◆ About this task: Lines before the one containing "if x.state ≠" are to be skipped; reproduce that line and the rest of the records below exactly.

(Data records)
/-! ## The end of a replay window (R403 to R407) -/

/-- Packets released in the window that the follower's last holdings lack, with their lengths. -/
def mendList (m : M) : List (Nat × Nat) := match m.pair.holdings with
  | none => []
  | some h => m.pair.outcomes.filterMap fun o => match o with
    | .released k q => if h.streams.any fun s => s.1 == k && s.2.2.contains q then some (k, q) else none
    | _ => none

/-- The leader's record leaves. Mended packets that would make it too long are left out; how much room the outcomes leave
is free. -/
def recordSend (w : Nat) (m : M) : M :=
  let list := mendList m
  let room := Config.freeNat m.drawn % (list.length + 1)
  let kept := list.take room
  let m1 := emit (.decision { window := w, outcomes := m.pair.outcomes, mended := [], agree := [] }) (draw m)
  let m2 := kept.foldl (fun x k => emit (.peer 3 [w, k.1, k.2]) x) m1
  peerMark (countPair 5 (list.length - kept.length) (countPair 4 kept.length
    { m2 with pair.outcomes := [], pair.unacked := m.pair.unacked ++ [w] }))

/-- What a receive stream holds: highest number accepted, and those of its duplicate window that it lacks. -/
def strmHoldings (s : Nat × Strm) : Option (Nat × Nat × List Nat) := s.2.top.map fun t =>
  (s.1, t, (List.range 1024).filterMap fun i => if i ≤ t && !s.2.marks.testBit i then some (t - i) else none)

/-- The follower's holdings leave; the window before is committed with its record or alone. Audio outputs muted for 1 s ask
for a stream reset. -/
def followCommit (w : Nat) (m : M) : M :=
  let m1 := emit (.holdings { window := (m.pair.applied).getD 0, streams := m.net.streams.filterMap strmHoldings }) m
  let m2 := if 1 ≤ w && (match m.pair.applied with | some a => decide (a < w - 1) | none => true) then countPair 0 1 m1 else m1
  let due (u : Mute) : Bool := outKind m u.out == 0 && decide (u.at_ + nsPerS ≤ m.vault.mono)
  let m3 := (m2.pair.mutes.filter due).foldl (fun x u => emit (.peer 4 [u.out]) x) m2
  peerMark { m3 with pair.mutes := m3.pair.mutes.map fun (u : Mute) => if due u then { u with at_ := m.vault.mono } else u }

/-- REPLAY_WINDOW_END: at each boundary of the replay window. -/
def replayEnd (m : M) : M :=
  let now := m.dev / replayNs m
  if m.pair.window = some now || now = 0 then m
  else
    let m1 := { m with pair.window := some now }
    let m2 := if m.pair.role = 2 then recordSend (now - 1) m1 else if m.pair.role = 3 then followCommit (now - 1) m1 else m1
    let m3 := match m2.pair.delayNext with
      | some on => { m2 with pair.delay := on, pair.delayNext := none }
      | none => m2
    exclTake m3

def execReplayWindowEnd (s : State) : Host.Outcome State Fault Refusal := lift replayEnd s

end Sys2Proof.Machine
end

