def execRestructureTimeout (s : State) : Host.Outcome State Fault Refusal := lift restTimeout s

/-! ## Fold faults (R21, R22) -/

/-- FOLD_ACK_TIMEOUT: a request unacknowledged for 4 µs. -/
def execFoldAckTimeout (link : Nat) (s : State) : Host.Outcome State Fault Refusal := lift (linkGone link 0) s

/-- A link of the die under re-structure. -/
def restLink (m : M) (l : Nat) : Bool := match m.syn.rest, linkEnds m.part.media l with
  | some r, some e => e.1 == r.die || e.2 == r.die
  | _, _ => false

/-- EV_FOLD_INTEGRITY, once the outcome of the retry is known (0 the retry passed, 1 it failed). -/
def integrityEvent (l dir outcome : Nat) (m : M) : M := raise 0x0D01 0 (infraOid 0) [.u 1 l, .u 1 dir, .u 1 outcome] m

/-- Direction of a transfer of a link whose retry is under way. -/
def retryOf (x : FoldLink) (t : Nat) : Option Nat := (x.retry.find? fun p => p.1 == t).map Prod.snd

/-- The retry of a transfer is over. -/
def retryEnds (l t : Nat) (m : M) : M := updLink l (fun y => { y with retry := y.retry.filter fun p => p.1 != t }) m

/-- FOLD_INTEGRITY_FAIL: a failing check is one detection of the alarm. It is the first of its transfer, which is retried, or
the retry's own, which makes the link DOWN; the retry may run over another path, its link being DOWN meanwhile. -/
def integrityFail (l dir t : Nat) (m : M) : M :=
  match getLink m l with
  | none => m
  | some x =>
    if x.state ≠ 2 && (retryOf x t).isNone then m
    else
      let m1 := alarmOnset 5 (count .foldIntegrity 0 l 0 m)
      let m2 := match retryOf x t with
        | none => updLink l (fun y => { y with retry := y.retry ++ [(t, dir)] }) m1
        | some d0 => linkGone l 1 (integrityEvent l d0 1 (retryEnds l t m1))
      if restLink m l then restFail m2 else m2

def execFoldIntegrityFail (link : Nat) (check : FoldCheck) (s : State) : Host.Outcome State Fault Refusal :=
  lift (integrityFail link check.dir check.transfer) s

/-- FOLD_RETRY_DONE: the retry of a transfer ends. -/
def retryDone (l t : Nat) (ok : Bool) (m : M) : M :=
  match getLink m l with
  | none => m
  | some x => match retryOf x t with
    | none => m
    | some d0 => if ok then integrityEvent l d0 0 (retryEnds l t m) else integrityFail l d0 t m

def execFoldRetryDone (retry : FoldRetry) (ok : Bool) (s : State) : Host.Outcome State Fault Refusal :=
  lift (retryDone retry.link retry.transfer ok) s

end Sys2Proof.Machine
end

◆ Answer to this task:
    if x.state ≠ 2 && (retryOf x t).isNone then m
    else
      let m1 := alarmOnset 5 (count .foldIntegrity 0 l 0 m)
      let m2 := match retryOf x t with
        | none => updLink l (fun y => { y with retry := y.retry ++ [(t, dir)] }) m1
        | some d0 => linkGone l 1 (integrityEvent l d0 1 (retryEnds l t m1))
      if restLink m l then restFail m2 else m2

def execFoldIntegrityFail (link : Nat) (check : FoldCheck) (s : State) : Host.Outcome State Fault Refusal :=
  lift (integrityFail link check.dir check.transfer) s

/-- FOLD_RETRY_DONE: the retry of a transfer ends. -/
def retryDone (l t : Nat) (ok : Bool) (m : M) : M :=
  match getLink m l with
  | none => m
  | some x => match retryOf x t with
    | none => m
    | some d0 => if ok then integrityEvent l d0 0 (retryEnds l t m) else integrityFail l d0 t m

def execFoldRetryDone (retry : FoldRetry) (ok : Bool) (s : State) : Host.Outcome State Fault Refusal :=
  lift (retryDone retry.link retry.transfer ok) s

end Sys2Proof.Machine
end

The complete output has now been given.